# Renegade 1000, Scrambler 1000, Outlander 1000 (Flooded Trail)



## 1000gade (Sep 10, 2014)




----------



## Polaris425 (Dec 16, 2004)

Freakin awesome. 


Posted via TapaTalk for iPhone6


----------



## NMKawierider (Apr 11, 2009)

Yep..Awesome. Love the way the reny sounds...and runs!


----------



## 1000gade (Sep 10, 2014)

NMKawierider said:


> Yep..Awesome. Love the way the reny sounds...and runs!


Thanks. Some of the other videos I have up capture the sound a little better. I have the waterproof gopro case on this one. Need an external Mic for it.


----------



## NMKawierider (Apr 11, 2009)

1000gade said:


> Thanks. Some of the other videos I have up capture the sound a little better. I have the waterproof gopro case on this one. Need an external Mic for it.

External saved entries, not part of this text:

-- ==== Sys2Proof/Machine/Compart.lean ====
section
/-! DEFINITION. Compartments (chapter 11, and bands and ways of chapter 9): the ownership tables, color sweeps, band flushes
and re-steers, beat wheels and lending, the compartment barrier, and the arbiters. A function named `wr…` is what a
write to the register does, once R493 has let it through. -/

namespace Sys2Proof.Machine

open Host

/-! ### The rule of R263 -/

/-- Whether a write of `v` to a table entry that now holds `old` may be performed (R263). -/
def State.tableWrite (s : State) (w : Who) (old v : Word) : Bool :=
  s.platHOrW w && ((fieldN v 0 6 ≠ 63 && fieldN old 0 6 ≠ 63) || w.wOrBoot)

/-! ### The barrier (R281) -/

/-- The barrier of a compartment. -/
def State.bar (s : State) (c : Nat) : Barrier := smGet (fun _ => {}) s.comp.bars c

/-- A barrier stored. -/
def State.setBar (s : State) (c : Nat) (b : Barrier) : State :=
  { s with comp := { s.comp with bars := smPut (fun _ => {}) s.comp.bars c b } }

/-- The arrivals of cluster `n` not yet used. -/
def Barrier.count (b : Barrier) (n : Nat) : Nat := smGet (fun _ => 0) b.counts n

/-- PER_CLUSTER in effect: 0 acts as 1, values above 16 act as 16. -/
def State.barPer (s : State) (c : Nat) : Nat := max 1 (min 16 (s.getF (Reg.CMP_BAR_CTL c) Fld.CMP_BAR_CTL_PER_CLUSTER))

/-- The clusters that take part in a generation that starts now. -/
def State.barParts (s : State) (c : Nat) : List Nat :=
  (s.clustersOf c).filter (fun n => !s.isF (Reg.CMT_CLUSTER n) Fld.CMT_CLUSTER_FAILED)

/-- One release: BAR_GEN rises by 1, the arrivals used are taken off, and the next generation starts. -/
def State.barNext (s : State) (c : Nat) : State :=
  let b := s.bar c
  let s := s.setF (Reg.BAR_GEN c) Fld.BAR_GEN_GEN (s.getF (Reg.BAR_GEN c) Fld.BAR_GEN_GEN + 1)
  let counts := b.parts.foldl (fun m k => smPut (fun _ => 0) m k (b.count k - b.per)) b.counts
  s.setBar c { b with counts := counts, parts := s.barParts c, per := s.barPer c }

/-- Releases while every participating cluster has arrived. -/
def State.barRelease : Nat → State → Nat → State
  | 0, s, _ => s
  | n + 1, s, c =>
    let b := s.bar c
    if b.running ∧ b.parts ≠ [] ∧ b.parts.all (fun k => decide (b.per ≤ b.count k)) then
      State.barRelease n (s.barNext c) c
    else s

/-- The releases that are due: a generation uses at least one arrival of each cluster that takes part. -/
def State.barSettle (s : State) (c : Nat) : State :=
  State.barRelease ((s.bar c).counts.foldl (fun a e => a + e.2) 1) s c

/-- One arrival counted for a cluster (R281). A generation for which no cluster stood when it was due starts with the first arrival made
while one stands (log 158). -/
def State.barArrival (s : State) (c n : Nat) : State :=
  let b := s.bar c
  if b.running = false then s else
  let b := if b.parts = [] then { b with parts := s.barParts c, per := s.barPer c } else b
  (s.setBar c { b with counts := smPut (fun _ => 0) b.counts n (b.count n + 1) }).barSettle c

/-- A cluster taken out of the current generation: it has failed or starts a drain (R281). Where none is left the generation is released.
DESIGN CHOICE (log 158): the arrivals that a cluster which does not take part has made are kept for a later generation. -/
def State.barRemove (s : State) (c n : Nat) : State :=
  let b := s.bar c
  if b.parts.contains n = false then s else
  let s := s.setBar c { b with parts := b.parts.filter (fun k => k != n) }
  (if b.parts.all (fun k => decide (k = n)) then s.barNext c else s).barSettle c

/-! ### Arbiters held by the machinery (R290) -/

/-- The arbiter on a page. -/
def State.arb (s : State) (page : Nat) : Arb := smGet (fun _ => {}) s.comp.arbs page

/-- A parked grant of an arbiter ends. -/
def State.unparkArb (s : State) (page : Nat) : State :=
  { s with comp := { s.comp with arbs := smPut (fun _ => {}) s.comp.arbs page { s.arb page with parked := false } } }

/-- SYS set or cleared on the arbiters of a cluster (R290, R483): set, a parked grant ends. DESIGN CHOICE (log 161): the machinery of a
drain or a test holds them from the end of the drain until the cluster is given out again or the test ends. -/
def State.setSys (s : State) (n : Nat) (v : Bool) : State :=
  let s := s.setF (Reg.BLK_FREEZE (pageL2C n)) Fld.BLK_FREEZE_SYS (b2n v)
  let s := s.setF (Reg.BLK_FREEZE (pageUSQ n)) Fld.BLK_FREEZE_SYS (b2n v)
  if v then (s.unparkArb (pageL2C n)).unparkArb (pageUSQ n) else s

/-- CMP_BAR_CTL written: EN written 1 while the barrier stands starts the first generation; EN written 0 ends it (log 15). -/
def State.wrBarCtl (s : State) (c : Nat) (v : Word) : State :=
  let s := s.putFields (Reg.CMP_BAR_CTL c) v
  let b := s.bar c
  if s.isF (Reg.CMP_BAR_CTL c) Fld.CMP_BAR_CTL_EN then
    if b.running then s else s.setBar c { parts := s.barParts c, counts := [], per := s.barPer c, running := true }
  else s.setBar c {}

/-! ### Clusters (R264) -/

/-- A drain of a cluster started: it takes no task, and leaves the current barrier generation (R260, R281). -/
def State.startDrain (s : State) (n : Nat) (why : DrainBy) : State :=
  (s.modCluster n (fun k => { k with drain := some why })).barRemove (s.cid n) n

/-- Whether a test or a patch drains a cluster or has it: its parked cores hold their interrupts and reports until it is over (R470). -/
def State.testHeld (s : State) (n : Nat) : Bool :=
  match (s.cluster n).drain with
  | some (.test _) => true
  | some .patch => true
  | some .cmt => false
  | none => false

/-- A write of CMT_CLUSTER_n (R263, R264). -/
def State.wrCluster (s : State) (w : Who) (n : Nat) (v : Word) : State :=
  let k := Reg.CMT_CLUSTER n
  let old := s.rd k
  if s.tableWrite w old v = false then s.denyAt k else
  let tmo := fieldN v 16 16
  if s.getF k Fld.CMT_CLUSTER_RESULT = 1 then s.setF k Fld.CMT_CLUSTER_TIMEOUT_US tmo else
  let en := bitN v 6
  let en0 := bitN old 6
  let c := fieldN v 0 6
  if c ≠ fieldN old 0 6 ∧ (en0 ∨ s.isF k Fld.CMT_CLUSTER_DRAINED = false) then s.denyAt k else
  if en ∧ s.isF k Fld.CMT_CLUSTER_FAILED then s else
  let s := s.putFields k v
  if en0 ∧ en = false ∧ (s.cluster n).drain.isSome then
    -- a test or a patch has the cluster: refused with "busy" (R18, R472)
    (s.setF k Fld.CMT_CLUSTER_EN 1).setF k Fld.CMT_CLUSTER_RESULT 3
  else if en0 ∧ en = false then
    (((s.setF k Fld.CMT_CLUSTER_EN 0).setF k Fld.CMT_CLUSTER_DRAINED 0).setF k Fld.CMT_CLUSTER_RESULT 1).startDrain n .cmt
  else if en ∧ en0 = false then
    let r := (s.cluster n).ranAs
    let s := (s.setF k Fld.CMT_CLUSTER_DRAINED 0).setSys n false
    let s := if c = r then s else s.reassign n
    let s := if (c = 63) = (r = 63) then s else s.clusterReset n
    s.modCluster n (fun x => { x with ranAs := c })
  else s

/-! ### Bands and steering (R265, R270, R271) -/

/-- Whether any steering table names band `k`. -/
def State.named (s : State) (k : Nat) : Bool :=
  (natsFrom 0 64).any (fun c => s.ownsBand c k && (natsFrom 0 64).any (fun j => decide (s.getF (Reg.CMP_STEER c j) Fld.CMP_STEER_BAND = k)))

/-- The VOID bits of a compartment's entries that hold band `k` brought up to date. -/
def State.updVoid (s : State) (c k : Nat) : State :=
  foldN (fun j s =>
    if s.getF (Reg.CMP_STEER c j) Fld.CMP_STEER_BAND = k then
      s.setF (Reg.CMP_STEER c j) Fld.CMP_STEER_VOID (b2n (!s.ownsBand c k)) else s) (natsFrom 0 64) s

/-- CLEAN of a band cleared when an entry has come to name it (R265). -/
def State.updNamed (s : State) (k : Nat) : State := if s.named k then s.setF (Reg.CMT_BAND k) Fld.CMT_BAND_CLEAN 0 else s

/-- A write of CMT_BAND_k (R263, R265). -/
def State.wrBand (s : State) (w : Who) (b : Nat) (v : Word) : State :=
  let k := Reg.CMT_BAND b
  let old := s.rd k
  if s.tableWrite w old v = false then s.denyAt k else
  if fieldN v 0 7 = fieldN old 0 7 then s else
  if s.isF k Fld.CMT_BAND_CLEAN = false then s.denyAt k else
  let s := s.putFields k v
  ((s.updVoid (fieldN old 0 6) b).updVoid (fieldN v 0 6) b).updNamed b

/-- CMP_STAT.STEER_BUSY brought up to date. -/
def State.updSteerBusy (s : State) (c : Nat) : State :=
  s.setF (Reg.CMP_STAT c) Fld.CMP_STAT_STEER_BUSY (b2n (s.comp.resteer.any (fun e => decide (e.1 / 64 = c))))

/-- A write of CMP_STEER_j of compartment c (R270, R271): the re-steer keeps the old band until it ends. -/
def State.wrSteer (s : State) (c j : Nat) (v : Word) : State :=
  let k := Reg.CMP_STEER c j
  let y := fieldN v 0 6
  if s.isF (Reg.CMP_STAT c) Fld.CMP_STAT_STEER_BUSY then s else
  if s.ownsBand c y = false then s.denyAt k else
  let x := s.getF k Fld.CMP_STEER_BAND
  if x = y then s else
  let s := (s.setF k Fld.CMP_STEER_BAND y).setF k Fld.CMP_STEER_VOID 0
  let s := s.updNamed y
  let s := { s with comp := { s.comp with resteer := s.comp.resteer ++ [(c * 64 + j, x, 0)] } }
  s.updSteerBusy c

/-- RESTEER_END (R271): the last set of the old band has been taken. -/
def execResteerEnd (c : CompId) (j : Fin 64) (s : State) : Outcome State Fault Refusal :=
  match s.comp.resteer.find? (fun e => decide (e.1 = c.val * 64 + j.val)) with
  | none => .next s
  | some e =>
    let s := s.evictWhere (fun l x => decide (x.band = e.2.1) && decide (steerIdx (l * 64) = j.val) && decide (s.placeComp (l * 64) = some c.val))
    let s := { s with comp := { s.comp with resteer := s.comp.resteer.erase e } }
    .next (s.updSteerBusy c.val).settle
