-- ==== Sys2Proof/Machine/Ledger.lean ====
section
/-! DEFINITION. The minute ledger (chapter 13): metering points and posts, strikes and spans, records, their hash and
signature, export, winding, coalescing, checkpoints, energy and band-milliseconds. -/

namespace Sys2Proof.Machine

open Host

/-! ### Use of cores (R258, R310) -/

/-- The key that a core's use is charged to: its compartment and the tag of its instructions; none while it runs no task (R46, R258). -/
def State.coreKey (s : State) (core : Nat) : Option (Nat × Nat) :=
  match (s.core core).task with
  | none => none
  | some _ => some (s.cid (core / 16), (s.core core).useTag.toNat)

/-- A core's use up to now charged at its cluster's point (R46, R258). -/
def State.settleUse (s : State) (core : Nat) : State :=
  let k := s.core core
  let key := s.coreKey core
  let s := (s.charge (ptCluster (core / 16)) key 0 k.useInstr).charge (ptCluster (core / 16)) key 1 (s.now - k.chargeTb)
  s.modCore core (fun k => { k with useInstr := 0, chargeTb := s.now })

/-- A core's use from now on goes to a tag; what another tag has had is charged to it first (R46). -/
def State.setUseTag (s : State) (core : Nat) (tag : BitVec 16) : State :=
  if (s.core core).useTag = tag then s else (s.settleUse core).modCore core (fun k => { k with useTag := tag })

/-- The use of every core that runs a task charged up to now. -/
def State.settleAll (s : State) : State :=
  (s.cores.filter (fun e => e.2.task.isSome)).foldl (fun s e => s.settleUse e.1) s

/-! ### Spans (R314, R315) -/

/-- Key slots of the engine. -/
def keySlots : Nat := 4096

/-- A key's meters added to a list of meters. -/
def metersSum (a b : List Nat) : List Nat := (natsFrom 0 8).map (fun i => stick meterTop (a.getD i 0 + b.getD i 0))

/-- A key's meters added to a span; `free` says whether a slot is free for a new key, and a key without one goes to the
overflow entry. -/
def Span.addKey (p : Span) (free : Bool) (k : KeyUse) : Span :=
  if p.keys.any (fun e => decide (e.cid = k.cid ∧ e.tag = k.tag)) then
    { p with keys := p.keys.map (fun e => if e.cid = k.cid ∧ e.tag = k.tag then { e with m := metersSum e.m k.m } else e) }
  else if free then { p with keys := p.keys ++ [{ k with m := metersSum (List.replicate 8 0) k.m }] }
  else { p with ovf := metersSum p.ovf k.m, overflow := true }

/-- The deltas of a point added to a span, while `others` slots are taken by another span. -/
def Span.addKeys (p : Span) (others : Nat) (l : List KeyUse) : Span :=
  l.foldl (fun p k => p.addKey (decide (p.keys.length + others < keySlots)) k) p

/-- Two spans added: the accumulated one first (R325). -/
def Span.merge (a b : Span) : Span :=
  let p := a.addKeys 0 b.keys
  { p with tbEnd := b.tbEnd, ovf := metersSum p.ovf b.ovf, overflow := p.overflow || b.overflow,
           bandMs := (natsFrom 0 64).map (fun i => stick meterTop (a.bandMs.getD i 0 + b.bandMs.getD i 0)),
           energyUn := stick meterTop (a.energyUn + b.energyUn), dropped := stick 0xFFFF (a.dropped + b.dropped),
           lost := a.lost || b.lost, stepNs := a.stepNs + b.stepNs, stepped := a.stepped || b.stepped,
           interrupted := b.interrupted, throttle := a.throttle || b.throttle, minutes := a.minutes + b.minutes,
           sync := b.sync, syncErr := b.syncErr }

/-- The slots taken by a span that is still closing. -/
def State.closingKeys (s : State) : Nat :=
  match s.ledger.closing with
  | some p => if s.ledger.closed then 0 else p.keys.length
  | none => 0

/-- LG_LIVE brought up to date. -/
def State.updLive (s : State) : State :=
  let n := s.ledger.openSpan.keys.length + s.closingKeys
  let s := s.setF Reg.LG_LIVE Fld.LG_LIVE_LIVE n
  s.setF Reg.LG_LIVE Fld.LG_LIVE_PEAK (max n (s.getF Reg.LG_LIVE Fld.LG_LIVE_PEAK))

/-- The open span changed. -/
def State.modOpen (s : State) (f : Span → Span) : State :=
  { s with ledger := { s.ledger with openSpan := f s.ledger.openSpan } }

/-- `n` charged in the open span itself, by an agent whose deltas do not pass a metering point. -/
def State.chargeOpen (s : State) (cid tag i n : Nat) : State :=
  if n = 0 ∨ s.ledger.metering = false then s else
  let k : KeyUse := ⟨cid, tag, metersAdd (List.replicate 8 0) i n⟩
  (s.modOpen (fun p => p.addKeys s.closingKeys [k])).updLive

/-! ### Posts (R316, R317) -/

/-- The number of a metering point. -/
def pointNum : MeterPoint → Nat
  | .cluster n => ptCluster n.val
  | .dmc n => ptDmc n.val
  | .dma n => ptDma n.val
  | .fab p => ptFab p.val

Just a thought...I put some outerwears water resistant prefilter over my open back door and it keeps the water out and lets the sound in..and a slight amount of fine dust...but its almost nothing. Just cut it to fit, placed a small thin beed of clear RTV around the outside and down the center, then pressed it in. I wouldn't put it under water but rain or splash is not a problem. Looks like this:


----------



## 1000gade (Sep 10, 2014)

decent trick.


----------



## beepin (Aug 28, 2014)

Pretty awesome playground you got there! Good blasts


----------